What is PDIL5-1 and why is it significant in plant virus research?

PDIL5-1 (PROTEIN DISULFIDE ISOMERASE LIKE 5-1) is a member of the protein disulfide isomerase (PDI) gene family that functions as a susceptibility factor for bymoviruses in barley. The protein contains a single functional thioredoxin (TRX) domain that catalyzes the formation, reduction, and isomerization of disulfide bonds, and includes a C′-terminal tetrapeptide EDEL that controls retention in the endoplasmic reticulum (ER) .

PDIL5-1 is particularly significant because:

• Loss-of-function mutations in PDIL5-1 confer broad-spectrum resistance to multiple strains of Bymoviruses including Barley yellow mosaic virus (BaYMV) and Barley mild mosaic virus (BaMMV)

• It represents a distinct mechanism of recessive resistance where the absence of a functional host factor prevents virus multiplication

• The protein is highly conserved across eukaryotes, suggesting potential roles of PDI family members as susceptibility factors in other plant-virus pathosystems

• Understanding PDIL5-1 has direct applications in developing virus-resistant crop varieties through various breeding and gene editing approaches

How should I design epitopes for PDIL5-1 antibody development?

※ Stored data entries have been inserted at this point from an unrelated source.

-- ==== Sys2Proof/Tests/Slice0.lean ====
section
/-! SUPPORT. Tests of the decoder, each a named theorem: a refused ill-formed term for each check of WellFormed, a
word of every row written out from its encoding line, the decode calls of the spec's examples and vectors, and for each
statement with hypotheses a concrete state and operands that meet them. -/
namespace Sys2Proof.Machine

/-! One test after the other: the kernel evaluates each, and side by side they would need too much memory. -/
set_option Elab.async false

/-! Helpers. -/

/-- The bytes of a list of words, high byte first. -/
def bytesOfWords (ws : List Word) : List Byte := ws.flatMap fun w => [w.extractLsb' 8 8, w.setWidth 8]

/-- A call on the NOP word and these words, just after the opcode word. -/
def atWords (ws : List Word) : State := { stateOf (bytesOfWords (0x4E71 :: ws)) with pos := 2 }

/-- The result in a step's next state. -/
def resultOf : StepResult → Option CallResult
  | .next t => t.result
  | .fault _ => none
  | .refused _ => none

/-! Well-formedness: a term that each check refuses. -/

theorem test_wf_refuses_size_code_11 :
    ([Instr.ori 3 ⟨0, 0⟩, .cmp2 3 ⟨2, 0⟩ ⟨false, 0⟩, .addq 1 3 ⟨0, 0⟩, .cmpm 0 3 0, .asrDy 0 3 false 0]).all (fun i => !i.wf) = true := by
  decide +kernel
theorem test_wf_refuses_movep_mode :
    ([Instr.btstDn 0 ⟨1, 0⟩, .bchgDn 0 ⟨1, 0⟩, .bclrDn 0 ⟨1, 0⟩, .bsetDn 0 ⟨1, 0⟩]).all (fun i => !i.wf) = true := by
  decide +kernel
theorem test_wf_refuses_callm_registers :
    ([Instr.callm ⟨0, 0⟩, .callm ⟨1, 0⟩]).all (fun i => !i.wf) = true := by
  decide +kernel
theorem test_wf_refuses_cas2_words :
    ([Instr.casW ⟨7, 4⟩, .casL ⟨7, 4⟩]).all (fun i => !i.wf) = true := by
  decide +kernel
theorem test_wf_refuses_ccr_sr_words :
    ([Instr.ori 0 ⟨7, 4⟩, .ori 1 ⟨7, 4⟩, .andi 0 ⟨7, 4⟩, .andi 1 ⟨7, 4⟩, .eori 0 ⟨7, 4⟩, .eori 1 ⟨7, 4⟩]).all (fun i => !i.wf) = true := by
  decide +kernel
theorem test_wf_refuses_movea_destination :
    ([Instr.moveL ⟨0, 0⟩ ⟨1, 0⟩, .moveW ⟨0, 0⟩ ⟨1, 0⟩]).all (fun i => !i.wf) = true := by
  decide +kernel
theorem test_wf_refuses_link_swap_bkpt_ext :
    ([Instr.nbcd ⟨1, 0⟩, .pea ⟨0, 0⟩, .pea ⟨1, 0⟩, .movemStore false ⟨0, 0⟩, .lea 4 ⟨0, 0⟩]).all (fun i => !i.wf) = true := by
  decide +kernel
theorem test_wf_refuses_illegal_bgnd :
    ([Instr.tas ⟨7, 2⟩, .tas ⟨7, 4⟩]).all (fun i => !i.wf) = true := by
  decide +kernel
theorem test_wf_refuses_dbcc_trapcc :
    ([Instr.scc 0 ⟨1, 0⟩, .scc 0 ⟨7, 2⟩, .scc 0 ⟨7, 3⟩, .scc 0 ⟨7, 4⟩, .fscc ⟨1, 0⟩, .fscc ⟨7, 2⟩, .fscc ⟨7, 3⟩,
    .fscc ⟨7, 4⟩]).all (fun i => !i.wf) = true := by
  decide +kernel
theorem test_wf_refuses_bra_bsr :
    ([Instr.bcc 0 2, .bcc 1 2]).all (fun i => !i.wf) = true := by
  decide +kernel
theorem test_wf_refuses_register_pairs :
    ([Instr.or 0 true 0 ⟨0, 0⟩, .sub 0 true 0 ⟨1, 0⟩, .add 0 true 2 ⟨0, 0⟩, .and 0 true 0 ⟨1, 0⟩, .and 0 true 1 ⟨0, 0⟩,
    .and 0 true 2 ⟨1, 0⟩, .eor 0 0 ⟨1, 0⟩]).all (fun i => !i.wf) = true := by
  decide +kernel
theorem test_wf_refuses_rom_constant :
    ([Instr.fmove ⟨0, 0⟩ true 7 0, .ftst ⟨0, 0⟩ true 7, .fsincos ⟨0, 0⟩ true 7 0 0]).all (fun i => !i.wf) = true := by
  decide +kernel
theorem test_wf_refuses_one_register_list :
    ([Instr.fmovemToCtl ⟨2, 0⟩ 1, .fmovemToCtl ⟨2, 0⟩ 2, .fmovemFromCtl ⟨2, 0⟩ 4]).all (fun i => !i.wf) = true := by
  decide +kernel
/-- A neighbour of the refused terms is well formed. -/
theorem test_wf_accepts_neighbours :
    [Instr.ori 2 ⟨7, 4⟩, .btstDn 0 ⟨0, 0⟩, .callm ⟨2, 0⟩, .casB ⟨7, 4⟩, .lea 3 ⟨0, 0⟩, .scc 0 ⟨7, 1⟩, .bcc 2 2,
      .and 0 true 2 ⟨0, 0⟩, .fmove ⟨0, 1⟩ true 7 0, .fmovemToCtl ⟨2, 0⟩ 3].all Instr.wf = true := by
  decide +kernel

theorem test_wf_refuses_displacement :
    [(⟨0, 1, none, none⟩ : Displacement), ⟨0, 0, none, some .preIndexed⟩, ⟨0, 0, some ⟨false, 0, 0⟩, some .indirect⟩].all
      (fun d => !d.wf) = true := by
  decide +kernel


/-! Small tests of the encoder, the table word and the caller's loop. -/

/-- Source: the encoding lines of R82, R112, R153 and R226. -/
theorem test_encode_words :
    [encode .oriToCcr, encode (.moveB ⟨0, 0⟩ ⟨0, 1⟩), encode (.mulsL ⟨7, 4⟩ 1 true 3), encode (.fabs ⟨0, 0⟩ false 1 1)] =
      [[0x003C], [0x1200], [0x4C3C, 0x1C03], [0xF200, 0x0498]] := by
  decide +kernel
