-- ==== Sys2Proof/Machine/Operands.lean ====
section
/-! DEFINITION. The operand forms of R51 (spec/30_encoding.md): a register, an immediate, and the implicit ones: V0 as
an offset, the register range V0..Vx, the key array. Immediates are unsigned at their natural width (R50). -/

namespace Sys2Proof.Machine

/-- The second operand of an instruction on Vx: `V[y]` or `kk` (R51). -/
inductive Source
  | reg (y : Nibble)
  | imm (kk : Byte)
  deriving DecidableEq, Repr

/-- The value of an operand. -/
def Source.value (s : State) : Source → Byte
  | .reg y => s.readV y
  | .imm kk => kk

/-- The register a shift reads: Vx, or Vy where `SHIFT_USES_VY` (R89, R91). -/
def shiftOperand (usesVy : Bool) (x y : Nibble) : Nibble := if usesVy then y else x

/-- The register `Bnnn` adds: V0, or Vx with x = nnn[11:8] where `JUMP_OFFSET_VX` (R79). -/
def jumpOffsetReg (offsetVx : Bool) (nnn : Addr) : Nibble := if offsetVx then nnn.extractLsb' 8 4 else 0x0#4

/-- The value of register number `k`; only `k ≤ 15` is used. -/
def State.readVNat (s : State) (k : Nat) : Byte := s.readV (BitVec.ofNat 4 k)

/-- V0 to Vx, in order (R97). -/
def State.regRange (s : State) (x : Nibble) : List Byte := (List.range (x.toNat + 1)).map s.readVNat

/-- Write consecutive registers from number `k` (R98). -/
def State.writeRegs (s : State) : Nat → List Byte → State
  | _, [] => s
  | k, b :: bs => State.writeRegs (s.writeV (BitVec.ofNat 4 k) b) (k + 1) bs

/-- Is key `k` down? (R24; a key number above 15 is no key.) -/
def State.keyDown (s : State) (k : Nat) : Bool := s.key.toList.getD k false

/-- The lowest-numbered key that is down, if any (R100). -/
def State.lowestKey (s : State) : Option Nat := (List.range 16).find? s.keyDown

/-- The key that Vx names: KeyIndexOutOfRange above 0x0F (R103, R104, R112). -/
def State.keyOf (s : State) (x : Nibble) : Except Fault Bool :=
  if (s.readV x).toNat > 0x0F then .error (.keyIndexOutOfRange (s.readV x)) else .ok (s.keyDown (s.readV x).toNat)

end Sys2Proof.Machine
end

When designing epitopes for PDIL5-1 antibody development, consider the protein's structural and functional domains:

• Thioredoxin domain targeting: Focus on the conserved functional domain containing the Cys-x-x-Cys active center that is critical for catalytic activity .

• C-terminal region specificity: The C′-terminal tetrapeptide EDEL controls ER retention and differs between monocots and dicots, making it useful for developing species-specific antibodies .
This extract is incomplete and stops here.